Beth Whittall

Personal information
- Full name: Elizabeth Whittall
- Nickname: "Beth"
- National team: Canada
- Born: May 26, 1936 Montreal, Quebec, Canada
- Died: May 1, 2015 (aged 78) Hudson, Quebec, Canada

Sport
- Sport: Swimming
- Strokes: Freestyle, butterfly

Medal record
Women's swimming
Representing Canada
Pan American Games
| Gold medal – first place | 1955 Mexico City | 400 m freestyle |
| Gold medal – first place | 1955 Mexico City | 100 m butterfly |
| Silver medal – second place | 1955 Mexico City | 4x100 m freestyle |
| Silver medal – second place | 1955 Mexico City | 4x100 m medley |

= Beth Whittall =

Canadian swimmer (1936–2015)

Elizabeth Whittall (May 26, 1936 – May 1, 2015) was a Canadian competitive swimmer from Montreal, Quebec, Canada.
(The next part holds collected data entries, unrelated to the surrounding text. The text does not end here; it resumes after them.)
/-- Take an ACK: CUM and SACK acknowledge, the retransmission timer starts again on an advance, packets sent REORDER_WIN
before one that arrived are lost and their paths SUSPECT; its counts go to the rate loop. -/
def takeAck (s : State) (n : Nat) (c : Conn) (p : List Byte) : State :=
  let cum := beAt p 0 4
  let adv := 0 < psnDiff c cum c.cumTx
  let cumTx := if adv then cum else c.cumTx
  let got := fun (psn : Nat) =>
    let d := psnDiff c psn cum
    d < 0 || (1 ≤ d && d ≤ 512 && bitsAt p (128 + (d.toNat - 1)) 1 == some 1)
  let un := c.unacked.map fun t => if got t.psn then { t with acked := true, resend := false, rnrWait := false } else t
  let latest := un.foldl (fun m t => if t.acked then max m t.sentAt else m) c.latestAck
  let lost := fun (t : WovTx) => !t.acked && t.nak.isNone && !t.rnrWait && !t.resend && c.proto == 0 &&
    t.sentAt + reorderWin s ≤ latest
  let sus := (un.filter lost).foldl (fun l t => insNat t.path l) c.suspect
  let s := modConn s n fun c => { c with
    cumTx := cumTx, expiries := if adv then 0 else c.expiries, latestAck := latest, suspect := sus
    unacked := un.map fun t => if lost t then { t with resend := true } else t
    atomics := c.atomics.filter fun p => un.any fun t => t.op == 0x08 && t.seqAux == p.1 && !t.acked
    n := c.n + beAt p 4 2, m := c.m + beAt p 6 2 }
  completeWrs s n

/-- The NAK code a syndrome of RoCEv2 stands for: RNR, sequence error, or one of those whose completion R220 gives; which
of these the spec does not say, so `v` chooses (R232; assumption 52, DESIGN CHOICE). -/
def nakOfRoce (syndrome v : Nat) : Nat :=
  if syndrome / 32 = 1 then 0x01
  else if syndrome = 0x60 then 0x08
  else if syndrome = 0x62 then 2 + v % 3
  else 5 + v % 3

/-- Take a NAK (R220, R221). -/
def takeNak (s : State) (n : Nat) (c : Conn) (p : List Byte) : State :=
  let psn := beAt p 0 4
  let (v, s) := free s
  let code := if c.proto = 1 then nakOfRoce (beAt p 4 1) v.toNat else beAt p 4 1
  let max' := fld s (Reg.WOV_TIMERS) 7 0
  let s := modConn s n fun _ => { c with
    unacked := c.unacked.map fun t =>
      if c.proto = 1 && code == 0x08 then (if 0 ≤ psnDiff c t.psn psn && !t.acked then { t with resend := true } else t)
      else if t.psn ≠ psn || t.nak.isSome then t
      else if code = 1 then
        (if max' ≤ t.rnr + 1 then { t with rnr := t.rnr + 1, nak := some 0xFF, resend := false, rnrWait := false }
         else { t with rnr := t.rnr + 1, rnrWait := true, resend := false })
      else { t with nak := some code, acked := true, resend := false, rnrWait := false } }
  completeWrs s n

/-- The buffers from a byte position on. -/
def skipSge : List (Nat × Nat) → Nat → List (Nat × Nat)
  | [], _ => []
  | (a, l) :: t, k => if l ≤ k then skipSge t (k - l) else (a + k, l - k) :: t

/-- A response acknowledges its request (R230), and its data is placed in the requester's buffer (R214, R228). -/
def takeResponse (s : State) (n : Nat) (c : Conn) (op reqPsn off : Nat) (b : List Byte) : State :=
  match c.wrs.find? fun w => w.reqPsn == reqPsn && 0x13 ≤ w.op && w.whole with
  | none => s
  | some w =>
    match (qidOf s c.fid c.sq).bind fun qid => tget s.wq.queues qid with
    | none => s
    | some q =>
      match q.entries.find? fun e => e.idx == w.idx with
      | none => s
      | some e =>
        let at' := if op = 0x08 then 16 else off
        let whole := if op = 0x08 then [(e.addr, 24)] else e.sge
        let s := writeSge s q.fid q.pasid (skipSge whole at') b
        modConn s n fun c => { c with
          wrs := c.wrs.map fun x => if x.idx = w.idx then { x with got := x.got + b.length } else x
          unacked := c.unacked.map fun t => if t.psn = reqPsn then { t with acked := true, resend := false } else t }

/-- RETRANSMIT_TIMEOUT (R219). -/
def execRetransmitTimeout (n : Nat) (s : State) : Host.Outcome State Fault Refusal :=
  within (n < 2 ^ 20) (live s fun s =>
    match tget s.wove.conns n with
    | none => s
    | some c =>
      if c.state = 3 || !(c.unacked.any fun t => !t.acked && t.nak.isNone) then s
      else
        let s := count s (Reg.WOV_RTO_EXPIRED)
        if fld s (Reg.WOV_TIMERS) 7 0 ≤ c.expiries + 1 then connError s n
        else
          let rto := fld s (Reg.WOV_RTO) 19 0 * 200
          let back := (c.unacked.any fun t => !t.acked && t.sentAt + rto < s.deviceTime.toNat) && c.proto == 1
          modConn s n fun c => { c with
            expiries := c.expiries + 1
            unacked := c.unacked.map fun t =>
              if !t.acked && t.nak.isNone && !t.rnrWait && (back || t.sentAt + rto < s.deviceTime.toNat) then
                { t with resend := true } else t })

/-- RNR_RETRY (R221). -/
def execRnrRetry (n psn : Nat) (s : State) : Host.Outcome State Fault Refusal :=
  within (n < 2 ^ 20) (live s fun s => modConn s n fun c => { c with
    unacked := c.unacked.map fun t => if t.psn = psn && t.rnrWait then { t with resend := true, rnrWait := false } else t })

/-- PATH_SUSPECT_END (R212). -/
def execPathSuspectEnd (n path : Nat) (s : State) : Host.Outcome State Fault Refusal :=
  within (n < 2 ^ 20) (live s fun s => modConn s n fun c => { c with suspect := c.suspect.filter (· != path) })

/-- ACK_COAL_TIMEOUT (R216). -/
def execAckCoalTimeout (n : Nat) (s : State) : Host.Outcome State Fault Refusal :=
  within (n < 2 ^ 20) (live s fun s =>
    match tget s.wove.conns n with
    | some c => if 0 < c.sinceAck && c.state != 3 then sendAck s n else s
    | none => s)

/-- The rate and estimate after an interval, by G and R_AI as they stood at its start (R222, WOV_RC_CFG). -/
def rateStep (s : State) (c : Conn) : Conn :=
  let cap : Rat := rMax s c
  let lo : Rat := fld s (Reg.WOV_RC_LIMITS) 31 16
  let ai : Rat := c.step
  let c0 := { c with n := 0, m := 0, gain := fld s (Reg.WOV_RC_CFG) 23 20, step := fld s (Reg.WOV_RC_CFG) 15 0 }
  if c.n = 0 then c0
  else
    let f : Rat := (c.m : Rat) / (c.n : Rat)
    let est := c.est + (f - c.est) / ((2 ^ c.gain : Nat) : Rat)
    if 0 < c.m then { c0 with est := est, rate := min cap (max lo (c.rate * (1 - est / 2))), k := 0 }
    else { c0 with est := est, k := c.k + 1, rate := min cap (c.rate + ai * ((min (c.k + 1) 8 : Nat) : Rat)) }

/-- RATE_UPDATE (R222). -/
def execRateUpdate (n : Nat) (s : State) : Host.Outcome State Fault Refusal :=
  within (n < 2 ^ 20) (live s fun s =>
    match tget s.wove.conns n with
    | some c => if rcActive s c then modConn s n (rateStep s) else s
    | none => s)

end Sys2Proof.Machine
end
When she was 17 years old, Whittall won a silver medal in the 1954 British Empire and Commonwealth Games as a member of the Canadian 4×110 yd freestyle relay team. While studying pharmacy at Purdue University, Whittall won two gold medals at the 1955 Pan American Games in Mexico City. She also won the 100-metre butterfly and the 400-metre freestyle events and was a member of the Canadian 4x400-metre medley relay team that won a silver medal. For those achievements, she was awarded the Lou Marsh Trophy as Canada's top athlete for 1955 and was inducted into the Canadian Olympic Hall of Fame. At the end of that year, she held five Canadian swimming records, including the 110-yard butterfly, and the one-mile swim. She finished seventh in the 100-metre butterfly at the 1956 Summer Olympics and retired from competition the following year.

In 1987, at the age of 50, Whittall set a Canadian record in the 200-metre freestyle for competitors in the 50-to-54 age group.

Whittall died on May 1, 2015, at the age of 78, and was posthumously inducted into the Canadian Olympic Hall of Fame on June 17, 2015.